Objective: More than one-third of the United States (US) population has prediabetes, characterized by hemoglobin A1C levels (HbA1c) ranging from 5.7 ≤ to < 6.5. Prediabetes exposes individuals to an elevated risk of developing type 2 diabetes, heart disease, and stroke. Although prediabetes predominates among rural communities, no study has evaluated the factors associated with transitioning from prediabetes to diabetes among low-income patients residing in the US. The aim of the study is to identify factors associated with the progression from prediabetes to diabetes among rural patients. The goal is to identify targeted interventions for enhancing diabetes management and prevention among patients with prediabetes. Methods: We retrospectively studied adult patients’ electronic health records (EHR) with a diabetes history from January 2012 to September 2022. Data came from Community Health Northwest Florida—a Federally Qualified Health Center. Patients aged at least 18 years with a prediabetes diagnosis (baseline HbA1c = 5.7 – 6.4%) were included. They were categorized based on subsequent progression to diabetes [HbA1c > 6.4%] or the absence of progression (HbA1c < 5.7%).
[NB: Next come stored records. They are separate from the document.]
-- ==== Sys2Proof/Laws/Frames07.lean ====
section
/-! SUPPORT. What each operation and each command of the files Machine/Client can do: one lemma each,
`<name>_spec`, whose first argument is the footprint (Laws/Spec.lean). -/
namespace Sys2Proof.Machine

theorem State.queueOz_spec : ∀ a0 a1 a2, Spec 0x400000000000000000000000000000000000000000000000000000000000000000 a0 (State.queueOz a0 a1 a2) := by
  intro a0 a1 a2
  delta State.queueOz
  refine Spec.step (State.modTrib_spec _ _ _) rfl ?_
  exact Spec.refl

theorem State.queueBlocks_spec : ∀ a0 a1 a2, Spec 0x400000000000000000000000000000000000000000000000000000000000000000 a0 (State.queueBlocks a0 a1 a2) := by
  intro a0 a1 a2
  delta State.queueBlocks
  refine Spec.step (State.modTrib_spec _ _ _) rfl ?_
  exact Spec.refl

theorem State.setOset_spec : ∀ a0 a1 a2, Spec 0x400000000000000000000000000000000000000000000000000000000000000000 a0 (State.setOset a0 a1 a2) := by
  intro a0 a1 a2
  delta State.setOset
  extract_lets -underBinder -merge -useContext +onlyGivenNames x0
  have h1 : Spec 0x400000000000000000000000000000000000000000000000000000000000000000 a0 x0 := by
    refine Spec.step (State.modTrib_spec _ _ _) rfl ?_
    exact Spec.refl
  clear_value x0
  split
  · refine Spec.ite ?_ ?_
    · refine Spec.step (State.queueOz_spec _ _ _) rfl ?_
      exact h1
    · refine Spec.step (State.queueBlocks_spec _ _ _) rfl ?_
      exact h1
  · exact h1

theorem State.lineFault_spec : ∀ a0 a1 a2, Spec 0x600000000000000000000000000000000000000000000000000000000000000000 a0 (State.lineFault a0 a1 a2) := by
  intro a0 a1 a2
  delta State.lineFault
  extract_lets -underBinder -merge -useContext +onlyGivenNames x0
  clear_value x0
  extract_lets -underBinder -merge -useContext +onlyGivenNames x1
  have h4 : Spec 0x600000000000000000000000000000000000000000000000000000000000000000 a0 x1 := by
    refine Spec.fold _ ?_ ?_
    · intro t2 i3
      try dsimp -zeta only
      refine Spec.step (State.modPort_spec _ _ _) rfl ?_
      exact Spec.refl
    · exact Spec.refl
  clear_value x1
  refine Spec.fold _ ?_ ?_
  · intro t5 i6
    try dsimp -zeta only
    refine Spec.ite ?_ ?_
    · exact Spec.refl
    · refine Spec.step (State.setOset_spec _ _ _) rfl ?_
      exact Spec.refl
  · exact h4

theorem State.fxUnbound_spec : ∀ a0 a1 a2, Spec 0x2000000000000000000000000000000000000000000000000000000000000000000000 a0 (State.fxUnbound a0 a1 a2) := by
  intro a0 a1 a2
  delta State.fxUnbound
  refine Spec.ite ?_ ?_
  · refine Spec.step (State.emit_spec _ _) rfl ?_
    exact Spec.refl
  · exact Spec.refl

theorem State.fxSend_spec : ∀ a0 a1 a2, Spec 0x2000000000000000000000000000000000000000000000000000000000000000000000 a0 (State.fxSend a0 a1 a2) := by
  intro a0 a1 a2
  delta State.fxSend
  refine Spec.ite ?_ ?_
  · refine Spec.step (State.emit_spec _ _) rfl ?_
    exact Spec.refl
  · exact Spec.refl

theorem State.clientStart_spec : ∀ a0 a1, Spec 0x2000000000000000000000000000000000000000000000000000000000000000000000 a0 (State.clientStart a0 a1) := by
  intro a0 a1
  delta State.clientStart
  extract_lets -underBinder -merge -useContext +onlyGivenNames x0
  have h3 : Spec 0x2000000000000000000000000000000000000000000000000000000000000000000000 a0 x0 := by
    refine Spec.fold _ ?_ ?_
    · intro t1 i2
      try dsimp -zeta only
      refine Spec.step (State.toClient_spec _ _ _) rfl ?_
      exact Spec.refl
    · exact Spec.refl
  clear_value x0
  refine Spec.fold _ ?_ ?_
  · intro t4 i5
    try dsimp -zeta only
    refine Spec.fold _ ?_ ?_
    · intro t6 i7
      try dsimp -zeta only
      refine Spec.step (State.fxUnbound_spec _ _ _) rfl ?_
      exact Spec.refl
    · refine Spec.step (State.fxSend_spec _ _ _) rfl ?_
      exact Spec.refl
  · exact h3

theorem State.binsWrite_spec : ∀ s g b, Spec 0xb00d0c00000000000000000000000022000000000000000a0000000000003c00000000 s (State.binsWrite s g b) := by
  intro s g b
  have hf : ∀ (l : List Nat) (v : Nat) (m : SMap Nat), natWf m = true →
      natWf (l.foldl (fun m b => SMap.set 0 m b v) m) = true := by
    intro l v
    induction l with
    | nil => exact fun _ h => h
    | cons i l ih => exact fun m h => ih _ (SMap.wf_set (fun _ => 0) i v h)
  delta State.binsWrite
  extract_lets -underBinder -merge -useContext +onlyGivenNames x e y
  have hy : Spec 0xb00d0c00000000000000000000000022000000000000000a0000000000003c00000000 s y := Spec.step (State.wr_spec _ _ _ _) rfl (Spec.step (State.wr_spec _ _ _ _) rfl Spec.refl)
  clear_value y
  refine Spec.ite (Spec.step (State.raiseReg_spec _ _ _ _) rfl hy) ?_
  extract_lets -underBinder -merge -useContext +onlyGivenNames was take own m1 m2 z w
  have hz : Spec 0xb00d0c00000000000000000000000022000000000000000a0000000000003c00000000 s z := hy.trans (Spec.set_bins rfl (fun h => hf _ _ _ (hf _ _ _ h)) Spec.refl)
  have hw : Spec 0xb00d0c00000000000000000000000022000000000000000a0000000000003c00000000 s w := Spec.wrs_cons (Spec.wrs_cons (Spec.wrs_nil (Spec.step (State.wr_spec _ _ _ _) rfl
    (Spec.step (State.wr_spec _ _ _ _) rfl hz))))
  exact Spec.ite (Spec.step (State.wr_spec _ _ _ _) rfl hw) hw

theorem State.oduFollow_spec : ∀ a0 a1 a2, Spec 0x620000000000000000000000000000000000000000000000000000000000000000 a0 (State.oduFollow a0 a1 a2) := by
  intro a0 a1 a2
  delta State.oduFollow
  extract_lets -underBinder -merge -useContext +onlyGivenNames x0
  have h1 : Spec 0x620000000000000000000000000000000000000000000000000000000000000000 a0 x0 := by
    refine Spec.step (State.modTrib_spec _ _ _) rfl ?_
    exact Spec.refl
  clear_value x0
  extract_lets -underBinder -merge -useContext +onlyGivenNames x2
  clear_value x2
  extract_lets -underBinder -merge -useContext +onlyGivenNames x3
  clear_value x3
  extract_lets -underBinder -merge -useContext +onlyGivenNames x4
  clear_value x4
  refine Spec.step (State.clkRefresh_spec _) rfl ?_
  refine Spec.step (State.modPort_spec _ _ _) rfl ?_
  exact h1

theorem State.sendErr_spec : ∀ a0 a1, SpecP 0x400000000000000000000000000000000000000000000000000000000000000000 a0 (State.sendErr a0 a1) := by
  intro a0 a1
  delta State.sendErr
  refine SpecP.mk ?_
  refine Spec.step (State.modTrib_spec _ _ _) rfl ?_
  exact Spec.refl

theorem State.tribSlip_spec : ∀ a0 a1, SpecP 0x400000000000000000000000000000000000000000000000000000000000000000 a0 (State.tribSlip a0 a1) := by
  intro a0 a1
  delta State.tribSlip
  refine SpecP.mk ?_
  refine Spec.step (State.modTrib_spec _ _ _) rfl ?_
  exact Spec.refl

theorem State.wordMark_spec : ∀ a0 a1, SpecP 0x20400000000000000000000000000000000000000000000000000000000000000000 a0 (State.wordMark a0 a1) := by
  intro a0 a1
  delta State.wordMark
  split
  rename_i y0 y1 h2q
  have h2 : SpecP 0x20400000000000000000000000000000000000000000000000000000000000000000 a0 (y0, y1) := by
    rw [← h2q]
    refine SpecP.step (State.tribSlip_spec _ _) rfl ?_
    exact Spec.refl
  clear h2q
  refine SpecP.ite ?_ ?_
  · refine SpecP.mk ?_
    refine Spec.step (State.modPair_spec _ _) rfl ?_
    exact h2
  · refine SpecP.mk ?_
    exact h2

theorem State.sendCopies_spec : ∀ a0 a1 a2 a3, Spec 0x2020000000000000000000000000000000000000000000000000000000000000000000 a0 (State.sendCopies a0 a1 a2 a3) := by
  intro a0 a1 a2 a3
  delta State.sendCopies
  refine Spec.ite ?_ ?_
  · exact Spec.refl
  · refine Spec.fold _ ?_ ?_
    · intro t0 i1
      try dsimp -zeta only
      refine Spec.ite ?_ ?_
      · extract_lets -underBinder -merge -useContext +onlyGivenNames x2
        clear_value x2
        extract_lets -underBinder -merge -useContext +onlyGivenNames x3
        have h4 : Spec 0x2020000000000000000000000000000000000000000000000000000000000000000000 t0 x3 := by
          refine Spec.step (State.emit_spec _ _) rfl ?_
          exact Spec.refl
        clear_value x3
        exact (Spec.set_pair rfl h4)
      · exact Spec.refl
    · exact Spec.refl

theorem State.segment_spec : ∀ a0 a1 a2 a3 a4 a5, Spec 0xb00c4c00000000000000000000000022000000000000000a0000000000000800000000 a0 (State.segment a0 a1 a2 a3 a4 a5) := by
  intro a0 a1 a2 a3 a4 a5
  delta State.segment
  extract_lets -underBinder -merge -useContext +onlyGivenNames x0
  clear_value x0
  extract_lets -underBinder -merge -useContext +onlyGivenNames x1
  clear_value x1
  extract_lets -underBinder -merge -useContext +onlyGivenNames x2
  have h3 : Spec 0xb00c4c00000000000000000000000022000000000000000a0000000000000800000000 a0 x2 := by
    refine Spec.step (State.modTrib_spec _ _ _) rfl ?_
    exact Spec.refl
  clear_value x2
  extract_lets -underBinder -merge -useContext +onlyGivenNames x4
  have h5 : Spec 0xb00c4c00000000000000000000000022000000000000000a0000000000000800000000 a0 x4 := by
    refine Spec.ite ?_ ?_
    · refine Spec.step (State.raiseCountReg_spec _ _ _ _ _ _) rfl ?_
      refine Spec.step (State.modTrib_spec _ _ _) rfl ?_
      exact h3
    · exact h3
  clear_value x4
  extract_lets -underBinder -merge -useContext +onlyGivenNames x6
  have h7 : Spec 0xb00c4c00000000000000000000000022000000000000000a0000000000000800000000 a0 x6 := by
    refine Spec.step (State.modTrib_spec _ _ _) rfl ?_
    exact h5
  clear_value x6
  refine Spec.ite ?_ ?_
  · refine Spec.step (State.endFrame_spec _ _ _) rfl ?_
    exact h7
  · exact h7

theorem State.dlmBlock_spec : ∀ a0 a1 a2 a3 a4 a5, Spec 0xb00c4c00000000000000000000000022000000000000000a0000000000000800000000 a0 (State.dlmBlock a0 a1 a2 a3 a4 a5) := by
  intro a0 a1 a2 a3 a4 a5
  delta State.dlmBlock
  refine Spec.ite ?_ ?_
  · exact Spec.refl
  · refine Spec.ite ?_ ?_
    · extract_lets -underBinder -merge -useContext +onlyGivenNames x0
      clear_value x0
      extract_lets -underBinder -merge -useContext +onlyGivenNames x1
      clear_value x1
      extract_lets -underBinder -merge -useContext +onlyGivenNames x2
      have h3 : Spec 0xb00c4c00000000000000000000000022000000000000000a0000000000000800000000 a0 x2 := by
        refine Spec.step (State.modTrib_spec _ _ _) rfl ?_
        exact Spec.refl
      clear_value x2
      refine Spec.ite ?_ ?_
      · refine Spec.step (State.toClient_spec _ _ _) rfl ?_
        exact h3
      · exact h3
    · refine Spec.step (State.segment_spec _ _ _ _ _ _) rfl ?_
      exact Spec.refl

theorem State.dlmHeader_spec : ∀ a0 a1 a2, Spec 0xb00c4c00000000000000000000000022000000000000000a0000000000008800000000 a0 (State.dlmHeader a0 a1 a2) := by
  intro a0 a1 a2
  delta State.dlmHeader
  split
  · refine Spec.step (State.modTrib_spec _ _ _) rfl ?_
    exact Spec.refl
  · exact Spec.refl
  · refine Spec.step (State.dlmBlock_spec _ _ _ _ _ _) rfl ?_
    refine Spec.step (State.wr_spec _ _ _ _) rfl ?_
    refine Spec.step (State.modTrib_spec _ _ _) rfl ?_
    exact Spec.refl
  · refine Spec.step (State.modTrib_spec _ _ _) rfl ?_
    exact Spec.refl
  · refine Spec.ite ?_ ?_
    · refine Spec.step (State.count_spec _ _ _) rfl ?_
      refine Spec.step (State.dlmHunt_spec _ _) rfl ?_
      exact Spec.refl
    · refine Spec.step (State.dlmBlock_spec _ _ _ _ _ _) rfl ?_
      exact Spec.refl
  · refine Spec.step (State.count_spec _ _ _) rfl ?_
    refine Spec.step (State.dlmHunt_spec _ _) rfl ?_
    exact Spec.refl

theorem State.dlmQueued_spec : ∀ a0 a1 a2, Spec 0xb02c4c00000000000000000000000022000000000000000a0000000000008800000000 a0 (State.dlmQueued a0 a1 a2) := by
  intro a0 a1 a2
  delta State.dlmQueued
  split
  · exact Spec.refl
  · split
    rename_i y0 y1 h2q
    have h2 : SpecP 0xb02c4c00000000000000000000000022000000000000000a0000000000008800000000 a0 (y0, y1) := by
      rw [← h2q]
      refine SpecP.step (State.wordMark_spec _ _) rfl ?_
      exact Spec.refl
    clear h2q
    extract_lets -underBinder -merge -useContext +onlyGivenNames x3
    clear_value x3
    extract_lets -underBinder -merge -useContext +onlyGivenNames x4
    clear_value x4
    extract_lets -underBinder -merge -useContext +onlyGivenNames x5
    have h6 : Spec 0xb02c4c00000000000000000000000022000000000000000a0000000000008800000000 a0 x5 := by
      refine Spec.step (State.sendCopies_spec _ _ _ _) rfl ?_
      exact h2
    clear_value x5
    refine Spec.step (State.dlmHeader_spec _ _ _) rfl ?_
    refine Spec.step (State.modTrib_spec _ _ _) rfl ?_
    exact h6

theorem State.upMark_spec : ∀ a0 a1, SpecP 0x20400000000000000000000000000000000000000000000000000000000000000000 a0 (State.upMark a0 a1) := by
  intro a0 a1
  delta State.upMark
  split
  rename_i y0 y1 h2q
  have h2 : SpecP 0x20400000000000000000000000000000000000000000000000000000000000000000 a0 (y0, y1) := by
    rw [← h2q]
    refine SpecP.step (State.wordMark_spec _ _) rfl ?_
    exact Spec.refl
  clear h2q
  refine SpecP.mk ?_
  exact h2

theorem execDlmBlockHeader_spec : ∀ a0 a1 a2, SpecO 0xb02c4c00000000000000000000000022000000000000000a0000000000008800000000 a2 (execDlmBlockHeader a0 a1 a2) := by
  intro a0 a1 a2
  delta execDlmBlockHeader
  refine SpecO.ok ?_
  refine Spec.ite ?_ ?_
  · refine Spec.ite ?_ ?_
    · exact Spec.refl
    · refine Spec.step (State.dlmQueued_spec _ _ _) rfl ?_
      exact Spec.refl
  · extract_lets -underBinder -merge -useContext +onlyGivenNames x0
    have h1 : Spec 0xb02c4c00000000000000000000000022000000000000000a0000000000008800000000 a2 x0 := by
      refine Spec.ite ?_ ?_
      · refine Spec.step (State.sendCopies_spec _ _ _ _) rfl ?_
        exact Spec.refl
      · exact Spec.refl
    clear_value x0
    refine Spec.ite ?_ ?_
    · exact h1
    · split
      rename_i y2 y3 h4q
      have h4 : SpecP 0xb02c4c00000000000000000000000022000000000000000a0000000000008800000000 a2 (y2, y3) := by
        rw [← h4q]
        refine SpecP.step (State.upMark_spec _ _) rfl ?_
        exact h1
      clear h4q
      extract_lets -underBinder -merge -useContext +onlyGivenNames x5
      have h6 : Spec 0xb02c4c00000000000000000000000022000000000000000a0000000000008800000000 a2 x5 := by
        refine Spec.step (State.modTrib_spec _ _ _) rfl ?_
        exact h4
      clear_value x5
      refine Spec.step (State.dlmHeader_spec _ _ _) rfl ?_
      exact h6
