-- ==== Sys2Proof/Laws/Frames08.lean ====
section
/-! SUPPORT. What each operation and each command of the files Machine/Fec, I3c can do: one lemma each,
`<name>_spec`, whose first argument is the footprint (Laws/Spec.lean). -/
namespace Sys2Proof.Machine

theorem State.fecTestWrite_spec : ∀ a0 a1 a2, Spec 0xf11c9e00000000000000000000000022000000050000000a0000000000200000301802 a0 (State.fecTestWrite a0 a1 a2) := by
  intro a0 a1 a2
  delta State.fecTestWrite
  refine Spec.ite ?_ ?_
  · exact Spec.refl
  · refine Spec.ite ?_ ?_
    · exact Spec.refl
    · extract_lets -underBinder -merge -useContext +onlyGivenNames x0
      clear_value x0
      extract_lets -underBinder -merge -useContext +onlyGivenNames x1
      have h2 : Spec 0xf11c9e00000000000000000000000022000000050000000a0000000000200000301802 a0 x1 := by
        refine Spec.step (State.wr_spec _ _ _ _) rfl ?_
        exact Spec.refl
      clear_value x1
      refine Spec.ite ?_ ?_
      · extract_lets -underBinder -merge -useContext +onlyGivenNames x3
        have h4 : Spec 0xf11c9e00000000000000000000000022000000050000000a0000000000200000301802 a0 x3 := by
          refine Spec.step (State.modFec_spec _ _ _) rfl ?_
          refine Spec.step (State.decRestart_spec _ _) rfl ?_
          exact h2
        clear_value x3
        extract_lets -underBinder -merge -useContext +onlyGivenNames x5
        have h6 : Spec 0xf11c9e00000000000000000000000022000000050000000a0000000000200000301802 a0 x5 := by
          refine Spec.step (State.wr_spec _ _ _ _) rfl ?_
          exact h4
        clear_value x5
        refine Spec.ite ?_ ?_
        · refine Spec.step (State.txStart_spec _ _) rfl ?_
          refine Spec.step (State.txStop_spec _ _) rfl ?_
          exact h6
        · exact h6
      · exact h2

theorem State.dacDrive_spec : ∀ a0 a1 a2 a3, SpecP 0x100000000000000000000000000000000000000000000000000000000000000000 a0 (State.dacDrive a0 a1 a2 a3) := by
  intro a0 a1 a2 a3
  delta State.dacDrive
  extract_lets -underBinder -merge -useContext +onlyGivenNames x0
  clear_value x0
  refine SpecP.mk ?_
  refine Spec.step (State.modFec_spec _ _ _) rfl ?_
  exact Spec.refl

theorem State.emitSymbols_spec : ∀ a0 a1 a2, Spec 0x2000100000000000000000000000000000000000000000000000000000000000000000 a0 (State.emitSymbols a0 a1 a2) := by
  intro a0 a1 a2
  delta State.emitSymbols
  split
  · split
    rename_i y0 y1 h2q
    have h2 : SpecP 0x2000100000000000000000000000000000000000000000000000000000000000000000 a0 (y0, y1) := by
      rw [← h2q]
      refine SpecP.step (State.dacDrive_spec _ _ _ _) rfl ?_
      exact Spec.refl
    clear h2q
    refine Spec.step (State.emit_spec _ _) rfl ?_
    exact h2

theorem State.loopBits_spec : ∀ a0 a1 a2, Spec 0x100000000000000000000000000000000000000000000000000000000000000000 a0 (State.loopBits a0 a1 a2) := by
  intro a0 a1 a2
  delta State.loopBits
  refine Spec.step (State.modFec_spec _ _ _) rfl ?_
  exact Spec.refl

theorem State.sendPosition_spec : ∀ a0 a1 a2, Spec 0x2000100000000000000000000000000000000000000000000000000000000000000000 a0 (State.sendPosition a0 a1 a2) := by
  intro a0 a1 a2
  delta State.sendPosition
  extract_lets -underBinder -merge -useContext +onlyGivenNames x0
  clear_value x0
  extract_lets -underBinder -merge -useContext +onlyGivenNames x1
  have h2 : Spec 0x2000100000000000000000000000000000000000000000000000000000000000000000 a0 x1 := by
    unfold x1
    split
    · refine Spec.step (State.emitSymbols_spec _ _ _) rfl ?_
      exact Spec.refl
    · refine Spec.step (State.loopBits_spec _ _ _) rfl ?_
      exact Spec.refl
    · exact Spec.refl
  clear_value x1
  refine Spec.step (State.modFec_spec _ _ _) rfl ?_
  exact h2

theorem State.fecShow_spec : ∀ a0 a1 a2, Spec 0x3c000 a0 (State.fecShow a0 a1 a2) := by
  intro a0 a1 a2
  delta State.fecShow
  extract_lets -underBinder -merge -useContext +onlyGivenNames x0
  clear_value x0
  refine Spec.wrs_cons ?_
  refine Spec.wrs_cons ?_
  refine Spec.wrs_cons ?_
  refine Spec.wrs_cons ?_
  refine Spec.wrs_cons ?_
  refine Spec.wrs_cons ?_
  refine Spec.wrs_cons ?_
  refine Spec.wrs_nil ?_
  refine Spec.step (State.wr_spec _ _ _ _) rfl ?_
  refine Spec.step (State.wr_spec _ _ _ _) rfl ?_
  refine Spec.step (State.wr_spec _ _ _ _) rfl ?_
  refine Spec.step (State.wr_spec _ _ _ _) rfl ?_
  refine Spec.step (State.wr_spec _ _ _ _) rfl ?_
  refine Spec.step (State.wr_spec _ _ _ _) rfl ?_
  refine Spec.step (State.wr_spec _ _ _ _) rfl ?_
  exact Spec.refl

theorem State.fecReveal_spec : ∀ a0 a1, Spec 0x10000000000000000000000000000000000000000000000000000000000003c000 a0 (State.fecReveal a0 a1) := by
  intro a0 a1
  delta State.fecReveal
  split
  · refine Spec.step (State.modFec_spec _ _ _) rfl ?_
    refine Spec.step (State.fecShow_spec _ _ _) rfl ?_
    exact Spec.refl
  · exact Spec.refl

theorem State.excessEval_spec : ∀ a0 a1 a2 a3 a4 a5, Spec 0xb00cdc00000000000000000000000022000000000000000a000000000000a000003000 a0 (State.excessEval a0 a1 a2 a3 a4 a5) := by
  intro a0 a1 a2 a3 a4 a5
  delta State.excessEval
  refine Spec.ite ?_ ?_
  · refine Spec.step (State.modFec_spec _ _ _) rfl ?_
    exact Spec.refl
  · refine Spec.ite ?_ ?_
    · extract_lets -underBinder -merge -useContext +onlyGivenNames x0
      clear_value x0
      extract_lets -underBinder -merge -useContext +onlyGivenNames x1
      have h2 : Spec 0xb00cdc00000000000000000000000022000000000000000a000000000000a000003000 a0 x1 := by
        refine Spec.step (State.modFec_spec _ _ _) rfl ?_
        exact Spec.refl
      clear_value x1
      refine Spec.ite ?_ ?_
      · refine Spec.step (State.raiseReg_spec _ _ _ _) rfl ?_
        refine Spec.step (State.excessClear_spec _ _) rfl ?_
        exact h2
      · exact h2
    · extract_lets -underBinder -merge -useContext +onlyGivenNames x3
      clear_value x3
      extract_lets -underBinder -merge -useContext +onlyGivenNames x4
      have h5 : Spec 0xb00cdc00000000000000000000000022000000000000000a000000000000a000003000 a0 x4 := by
        refine Spec.step (State.modFec_spec _ _ _) rfl ?_
        exact Spec.refl
      clear_value x4
      refine Spec.ite ?_ ?_
      · extract_lets -underBinder -merge -useContext +onlyGivenNames x6
        have h7 : Spec 0xb00cdc00000000000000000000000022000000000000000a000000000000a000003000 a0 x6 := by
          refine Spec.step (State.fabRefresh_spec _) rfl ?_
          refine Spec.step (State.wr_spec _ _ _ _) rfl ?_
          refine Spec.step (State.modFec_spec _ _ _) rfl ?_
          exact h5
        clear_value x6
        refine Spec.step (State.raiseReg_spec _ _ _ _) rfl ?_
        exact h7
      · exact h5

theorem State.fecWindowClose_spec : ∀ a0 a1, Spec 0xb00cdc00000000000000000000000022000000000000000a000000000000a000003000 a0 (State.fecWindowClose a0 a1) := by
  intro a0 a1
  delta State.fecWindowClose
  extract_lets -underBinder -merge -useContext +onlyGivenNames x0
  clear_value x0
  extract_lets -underBinder -merge -useContext +onlyGivenNames x1
  clear_value x1
  extract_lets -underBinder -merge -useContext +onlyGivenNames x2
  clear_value x2
  extract_lets -underBinder -merge -useContext +onlyGivenNames x3
  have h4 : Spec 0xb00cdc00000000000000000000000022000000000000000a000000000000a000003000 a0 x3 := by
    refine Spec.step (State.modFec_spec _ _ _) rfl ?_
    exact Spec.refl
  clear_value x3
  extract_lets -underBinder -merge -useContext +onlyGivenNames x5
  have h6 : Spec 0xb00cdc00000000000000000000000022000000000000000a000000000000a000003000 a0 x5 := by
    refine Spec.ite ?_ ?_
    · exact h4
    · refine Spec.step (State.raiseReg_spec _ _ _ _) rfl ?_
      exact h4
  clear_value x5
  extract_lets -underBinder -merge -useContext +onlyGivenNames x7
  have h8 : Spec 0xb00cdc00000000000000000000000022000000000000000a000000000000a000003000 a0 x7 := by
    refine Spec.step (State.excessEval_spec _ _ _ _ _ _) rfl ?_
    exact h6
  clear_value x7
  refine Spec.step (State.modFec_spec _ _ _) rfl ?_
  exact h8

theorem State.fecComputed_spec : ∀ a0 a1, Spec 0xb00cdc00000000000000000000000022000000000000000a000000000000a00003f000 a0 (State.fecComputed a0 a1) := by
  intro a0 a1
  delta State.fecComputed
  refine Spec.ite ?_ ?_
  · refine Spec.step (State.fecReveal_spec _ _) rfl ?_
    exact Spec.refl
  · refine Spec.step (State.modFec_spec _ _ _) rfl ?_
    refine Spec.step (State.fecReveal_spec _ _) rfl ?_
    refine Spec.step (State.fecWindowClose_spec _ _) rfl ?_
    exact Spec.refl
Patients with one data point or type-1 diabetes were excluded. Analysis used stepwise logistic regression. The study was approved by IRB. Results: Our analysis included 1,910 patients with prediabetes - male= 746, Female = 1164. Results showed that a higher BMI (OR= 1.018, 95% Confidence Interval {CI} [1.005 – 1.031; P-value = 0.0057) was associated with an increased risk of diabetes. Conversely, patients who received dietary counseling had a reduced risk of diabetes (OR= 0.531, 95% CI [0.419 – 0.672], p < 0.001). Conclusions: Our study highlights the importance of focusing prediabetes education on dietary counseling and implementing interventions to address BMI (obesity) among at-risk patients.